Photo: Stephen Collett

Kgosi Leruo Molotlegi, leader of the Royal Bafokeng nation, asked the pertinent questions: Who decides our fate as South Africans? Who owns our future? in the JN Boshoff Memorial Lecture at our university.

He said: “It’s striking that today, with all the additional freedoms and protections available to us, we have lost much of the pioneering spirit of our ancestors. In this era of democracy and capitalist growth (systems based on choice, accountability, and competition), we nevertheless invest government with extraordinary responsibility for our welfare, livelihoods, and even our happiness. We seem to feel that government should not only reconcile and regulate us, but also house us, school us, heal us, employ us, even feed us.

“And what government can’t do, the private sector will. Create more jobs, invest in social development and the environment, bring technical innovations to our society, make us part of the global village. But in forfeiting so much authority over our lives and our society to the public and private sectors, I believe we have given away something essential to our progress as people and a nation: the fundamental responsibility we bear for shaping our future according to aims, objectives, and standards determined by us.”

He shared the turnaround of the education system in the 45 schools in the 23 communities of the Bafokeng nation and the effect of greater community, NGOs, the church and other concerned parties’ engagement in the curricula and activities with the audience.

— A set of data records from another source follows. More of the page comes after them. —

/-- PULSE: at F a pin is driven high for WIDTH reference cycles (R366). -/
def execPulse (b : Nat) (s : State) : Host.Outcome State Fault Refusal := .next (s.doPulse b)

/-- PULSE_END: pulses of a pin whose WIDTH cycles have passed end (R366). -/
def execPulseEnd (pin : Nat) (s : State) : Host.Outcome State Fault Refusal :=
  .next (s.updLkp (fun x => { x with pulses := x.pulses.filter (fun p => !(p.1 == pin && decide (p.2 ≤ s.time.refCycles))) }))

/-- Level of PULSE_OUT (0) or SYNC_OUT (1): the OR of pulses and the Sync acknowledge (R366, R374). -/
def State.pinLevel (s : State) (pin : Nat) : Bool := s.lkp.pulses.any (fun p => p.1 == pin) || (pin == 1 && s.lkp.syncOut)

/-- A VOTE, if due. -/
def State.doVote (s : State) (b : Nat) : State :=
  if !s.dueLocal b 4 then s
  else if s.windowOver (s.berthF b) (s.berthTol b) then s.berthMiss b 3 false
  else
    let t := s.berthTarget b
    let beaten := (List.range 64).any (fun k => decide (b < k) && s.berthAction k == 4 && s.berthTarget k % 4096 == t % 4096 &&
      s.rf (a_LKP_BERTH_STAT k) f_LKP_BERTH_STAT_FIRES != 0 && (s.reg (a_LKP_BERTH_LAST k)).toNat == s.berthF b)
    let s1 := if beaten || domAbsent s.variant (t % 4096) then s else s.setVote (t % 4096) 2 (t.testBit 12)
    s1.berthDone b (s.berthF b)

/-- VOTE: at F the LKP vote is placed or withdrawn (R366). Of two at one F the higher-numbered berth's value stands (R369). -/
def execVote (b : Nat) (s : State) : Host.Outcome State Fault Refusal := .next (s.doVote b)

/-- The passage of a berth whose fire time has come is performed, or missed if its window has ended. -/
def State.doDue (s : State) (b : Nat) : State := ((((s.doRaise b).doRelease b).doSnapshot (some b)).doPulse b).doVote b

/-- Free a berth: a passage whose fire time came first is performed, a presented one is withdrawn else (R369, R370). -/
def State.freeBerth (s : State) (b : Nat) : State :=
  ((((s.doDue b).withdraw b).updLkp (fun x => { x with disarm := x.disarm.filter (fun k => k != b) })).clearFrame b).countHeld

/-! ### Frame and control registers (R362, R364, R369, R378, R385) -/

/-- Disarm a berth (R369): 100 ns or more before F the passage is withdrawn; later it is performed first. -/
def State.disarmBerth (s : State) (b : Nat) : State :=
  if !s.berthArmed b then s
  else if s.time.mt + 100 ≤ s.berthF b || !s.mtRuns then (s.withdraw b).wf (a_LKP_BERTH_CFG b) f_LKP_BERTH_CFG_ARMED 0
  else s.updLkp (fun x => { x with disarm := if x.disarm.contains b then x.disarm else x.disarm ++ [b] })

/-- A berth armed after F + TOL misses its passage: cause 1 (R368). -/
def State.armedLate (s : State) (b : Nat) : Bool := s.mtRuns && decide (s.berthF b + s.berthTol b < s.time.mt)

/-- A write to LKP_BERTH_CFG of an allocated berth (R364). -/
def State.berthCfgWrite (s : State) (b : Nat) (v : Word) : State :=
  let off := a_LKP_BERTH_CFG b
  let act := fld v 1 3
  if s.berthArmed b then (if bit v 0 then s else s.disarmBerth b)
  else if 4 < act then s
  else if !bit v 0 then s.setReg off v
  else if !s.actionOk b act || !targetOk act (s.berthTarget b) then s
  else
    let s1 := s.setReg off v
    if s1.armedLate b then s1.berthMiss b 1 false else s1
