-- ==== Sys2Proof/Machine/Tenant.lean ====
section
/-! DEFINITION. Tenant quiesce-and-reset, deadlines of Express interrupts, and the registers of the Interrupt Router and the QoS controller (spec/11_tenancy.md R333–R354). -/
namespace Sys2Proof.Machine

/-! ### Tenant reset (R338–R341) -/

/-- Register of a reset slot. -/
def State.slotReg (s : State) (i : Nat) : Word := s.reg (a_QOS_TRST_SLOT i)
/-- What a slot holds beyond its register. -/
def State.trstOf (s : State) (i : Nat) : Option TrstSt := smGet (fun _ => none) s.rtr.trst i
/-- Current step of a slot's reset. -/
def State.trstStep (s : State) (i : Nat) : Nat := s.rf (a_QOS_TRST_SLOT i) f_QOS_TRST_SLOT_STEP
/-- Is a slot's reset in progress? -/
def State.trstGoing (s : State) (i : Nat) : Bool := bit (s.slotReg i) 16 && !bit (s.slotReg i) 17
/-- The slot that a VMID holds. -/
def State.slotOfVmid (s : State) (v : Nat) : Option Nat := (List.range 8).find? (fun i => bit (s.slotReg i) 16 && fld (s.slotReg i) 0 16 == v)

/-- Barge channels whose stream's context names a VMID. -/
def State.vmidChannels (s : State) (v : Nat) : List Nat :=
  (List.range 128).filter (fun c => match (s.ctxOf (brgStream c)).2 with | .ok x => x.vmid == v | .error _ => false)

/-- The records in a tenant's vCPU table (R328). -/
def State.vcpuRecords (s : State) (v : Nat) : List Nat :=
  let tab := s.reg a_IRT_VM
  if !bit tab 0 || 2 ^ fld tab 52 5 ≤ v then []
  else
    match s.entryAt (fld tab 12 40 * 4096 + 16 * v) with
    | none => []
    | some (w0, w1) =>
      (List.range (fld w1 0 16)).filterMap (fun k =>
        match s.rtrRead (fld w0 12 40 * 4096 + 8 * k) with
        | some e => if bit e 0 then some (fld e 7 45 * 128) else none
        | none => none)

/-- Step 4 for one record: pending table, PRIO_SUM and DB_PEND are cleared; a loaded record stays loaded with nothing pending. -/
def State.clearRecord (v : Nat) (s : State) (addr : Nat) : State :=
  match s.rtrRead addr, s.rtrRead (addr + 16) with
  | some w0, some w2 =>
    if fld w0 48 16 != v then s
    else
      let s1 := ((s.rtrWrite addr 8 (setBit w0 11 false).toNat).1.rtrWrite (ptableOf w2) 128 0).1
      let s2 := (s1.rtrWrite (addr + 8) 4 0).1
      match s2.threadOfRec addr with
      | some n => match s2.loadedOn n with
        | some r => (s2.setRec n (some { r with prio := 0, pend := 0 })).updThr n (fun th => { th with pendFlag := false })
        | none => s2
      | none => s2
  | _, _ => s

/-- The effect of a step of R339 on a tenant. -/
def State.trstEnter (s : State) (step v cls : Nat) : State :=
  if step = 1 then (s.vmidChannels v).foldl (fun s c => (s.brgStop c true).brgDep (c / 8)) s
  else if step = 4 then
    let s1 := (s.vcpuRecords v).foldl (State.clearRecord v) s
    s1.updRtr (fun r => { r with express := r.express.filter (fun e => !(e.virt && e.vmid == v)), takes := r.takes.map (fun e => (e.1, e.2.map (fun k => if k.vmid = v then { k with reply := none } else k))) })
  else if step = 5 then ((List.range 64).filter (fun b => s.berthAlloc b && !s.berthSec b && s.berthVmid b == v)).foldl State.freeBerth s
  else if step = 6 then s.setReg (a_QOS_USAGE cls) 0
  else s

/-- Advance a slot's reset by one step, once step 1's channels have stopped. -/
def State.trstAdvance (s : State) (i : Nat) : State :=
  let k := s.trstStep i
  let v := fld (s.slotReg i) 0 16
  let cls := ((s.trstOf i).map (·.cls)).getD 0
  if !s.trstGoing i || 7 ≤ k then s
  else if k = 1 && (s.vmidChannels v).any (fun c => s.brgState c == 4) then s
  else (s.wf (a_QOS_TRST_SLOT i) f_QOS_TRST_SLOT_STEP (k + 1)).trstEnter (k + 1) v cls

/-- Step 7: TENANT_RESET_DONE is written, on the queue paired with the command's ring (17 R529), and the slot shows DONE. -/
def State.trstDone (s : State) (i : Nat) : State :=
  match s.trstOf i with
  | none => s
  | some x =>
    if s.trstStep i = 7 && s.trstGoing i then
      let r := s.slotReg i
      let w2 := fld r 0 16 + x.cls * 2 ^ 16 + (bit r 18).toNat * 2 ^ 22
      (s.wf (a_QOS_TRST_SLOT i) f_QOS_TRST_SLOT_DONE 1).post x.queue
        ⟨0x0304, 0, 798, fld r 0 16, s.time.mt, BitVec.ofNat 64 w2, BitVec.ofNat 64 (s.time.mt - x.start)⟩
    else s

/-- Each reset in progress advances by a step in every cycle (within the bounds of R339; notes/assumptions/21.md). -/
def State.trstTick (s : State) : State := (List.range 8).foldl (fun s i => if s.trstGoing i then s.trstAdvance i else s) s

/-- A request to reset a VMID (R338): the Galley status. `queue` is that of its result: a start by QOS_TRST reports on the Host queue (DESIGN CHOICE, notes/assumptions/120.md). -/
def State.trstStart (s : State) (v cls queue : Nat) : State × Nat :=
  let accept (i : Nat) : State × Nat :=
    let s1 := s.setReg (a_QOS_TRST_SLOT i) (BitVec.ofNat 64 (v + 2 ^ 16 + 2 ^ 19))
    ((s1.updRtr (fun r => { r with trst := smSet (fun _ => none) r.trst i (some ⟨cls, s.time.mt, queue, bit (s.slotReg i) 17⟩) })).trstEnter 1 v cls, 0x01)
  if v = 0 then (s, 0x11)
  else
    match s.slotOfVmid v with
    | some i => if s.trstGoing i then (s, 0x14) else accept i
    | none =>
      match (List.range 8).find? (fun i => !bit (s.slotReg i) 16) with
      | some i => accept i
      | none => (s, 0x15)

/-- A request to release a VMID (R340). -/
def State.trstRelease (s : State) (v : Nat) : State × Nat :=
  match s.slotOfVmid v with
  | none => (s, 0x11)
  | some i =>
    if s.trstGoing i then (s, 0x14)
    else ((s.setReg (a_QOS_TRST_SLOT i) 0).updRtr (fun r => { r with trst := smSet (fun _ => none) r.trst i none }), 0x00)

/-- A write to QOS_TRST (R353): GO submits OP; RESULT is set and GO clears. -/
def State.qosTrstWrite (s : State) (v : Word) : State :=
  let s1 := s.setReg a_QOS_TRST v
  if bit v 63 then
    let op := fld v 24 2
    let (s2, k) := if op = 1 then s1.trstStart (fld v 0 16) (fld v 16 6) 1 else if op = 2 then s1.trstRelease (fld v 0 16) else (s1, 0x11)
    (s2.wf a_QOS_TRST f_QOS_TRST_RESULT k).wf a_QOS_TRST f_QOS_TRST_GO 0
  else s1

/-- TENANT_RESET from a ring (R338): bits of word 1 beyond CLASS are RES0. -/
def execTenantReset (r : Nat) (s : State) : Host.Outcome State Fault Refusal :=
  .next (s.galNow r 0x0305 (fun s c => let x := s.trstStart (c.par 1 0 16) (c.par 1 16 6) (ringQueue r); (x.1, ⟨x.2, 0, 0⟩)))
/-- TENANT_RELEASE from a ring (R340). -/
def execTenantRelease (r : Nat) (s : State) : Host.Outcome State Fault Refusal :=
  .next (s.galNow r 0x0306 (fun s c => let x := s.trstRelease (c.par 1 0 16); (x.1, ⟨x.2, 0, 0⟩)))

/-- Take the steps that remain; one that must wait for a channel stops there. -/
def State.trstRest : Nat → State → Nat → State
  | 0, s, _ => s
  | n + 1, s, i => State.trstRest n (s.trstAdvance i) i

/-- TENANT_RESET_DONE: the remaining steps are taken and the sequence completes (R339). -/
def execTenantResetDone (slot : Nat) (s : State) : Host.Outcome State Fault Refusal :=
  .next (if decide (slot < 8) && s.trstGoing slot then (State.trstRest 6 s slot).trstDone slot else s)

/-- RESET_TIMEOUT: step 7 not reached 200 µs after acceptance (R339). -/
def execResetTimeout (slot : Nat) (s : State) : Host.Outcome State Fault Refusal :=
  match s.trstOf slot with
  | none => .next s
  | some x =>
    if s.trstGoing slot && decide (x.start + 200000 ≤ s.time.mt) && !bit (s.slotReg slot) 18 then
      .next ((s.wf (a_QOS_TRST_SLOT slot) f_QOS_TRST_SLOT_TIMEOUT 1).post 1
        ⟨0x0305, 5, 798, fld (s.slotReg slot) 0 16, s.time.mt, BitVec.ofNat 64 (s.trstStep slot + x.cls * 2 ^ 16), BitVec.ofNat 64 x.start⟩)
    else .next s

/-! ### Express deadlines (R333) -/

/-- Conditions of R331 found lacking for an Express interrupt not taken. -/
def State.expressLack (s : State) (x : Express) : Nat :=
  let pinned := s.rtr.pins.any (fun p => p.src == x.src)
  let ctxOk := x.src.internal || (match smGet (fun _ => none) s.iot.ctxs x.src.num with | some c => c.pin | none => false)
  let thr : Option Nat := if x.virt then s.threadOfRec x.tgt else some x.tgt
  let thrOk := match thr with | some t => if x.virt then s.virtOk t x.vmid else (s.physOf t).getLsbD x.id | none => true
  let dev := match thr with | some t => s.port.out.any (fun o => o.kind == 0 && o.owner == t && o.res.isNone) | none => false
  let m := (!pinned).toNat + (!ctxOk).toNat * 2 + thr.isNone.toNat * 4 + (!thrOk).toNat * 8 + dev.toNat * 16
  if m = 0 then 32 else m

/-- IRQ_DEADLINE of the k-th Express interrupt not yet taken: 1 µs after its arrival, once; it stays pending (R333). -/
def execIrqDeadline (k : Nat) (s : State) : Host.Outcome State Fault Refusal :=
  match s.rtr.express[k]? with
  | none => .next s
  | some x =>
    if s.time.mt < x.mt + 1000 then .next s
    else
      let w2 := x.src.num % 2 ^ 20 + x.src.internal.toNat * 2 ^ 20 + (x.src.ev % 2 ^ 16) * 2 ^ 21 + x.id * 2 ^ 41
      .next ((s.updRtr (fun r => { r with express := r.express.eraseIdx k })).post 1
        ⟨0x0303, 5, 797, x.vmid, x.mt + 1000, BitVec.ofNat 64 w2, BitVec.ofNat 64 (s.expressLack x)⟩)

/-! ### Bandwidth windows of the classes (R336) -/

/-- BANDWIDTH_WINDOW: the class counts of a window that has ended are cleared. -/
def execBandwidthWindow (s : State) : Host.Outcome State Fault Refusal :=
  .next (if s.time.mt / 1000 = s.memx.qosWin then s else { s with memx := { s.memx with clsWin := [], qosWin := s.time.mt / 1000 } })

/-- A write to QOS_MEMBW_c_k: MINs at one controller may not sum to more than 256 (R336). -/
def State.membwWrite (s : State) (c k : Nat) (v : Word) : State :=
  let others := ((List.range 64).map (fun i => if i = c then 0 else s.rf (a_QOS_MEMBW i k) f_QOS_MEMBW_MIN)).sum
  if 256 < others + fld v 0 8 then s else s.setReg (a_QOS_MEMBW c k) v

/-- A write to IRT_DT, IRT_IT or IRT_VM: SIZE_LOG2 out of range leaves the field unchanged (R345). -/
def State.irtTabWrite (s : State) (off : Nat) (v : Word) : State :=
  let top := if off = a_IRT_DT then 20 else if off = a_IRT_VM then 16 else 31
  s.setReg off (if top < fld v 52 5 then setFld v 52 5 (fld (s.reg off) 52 5) else v)

end Sys2Proof.Machine
end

School attendance improved from 80% to 90% in two years and the top learners in the matric maths in Northwest were from the Bafokeng nation. 

Kgosi Leruo Molotlegi stressed the need for people to help to make South Africa a better place: “As a country, we speak often of the need for leadership, the loss of principles, a decline in values. But too few of us are willing to accept the risk, the expense, the liability, and sometimes even the blame, that accompanies attempting to make things better. We are trying to address pressing issues we face as a community, in partnership with government, and with the tools and resources available to us as a traditionally governed community. It goes without saying that we can and should play a role in deciding our fate as members of this great country, and in the Royal Bafokeng Nation, as small as it is, we are determined to own our own future.”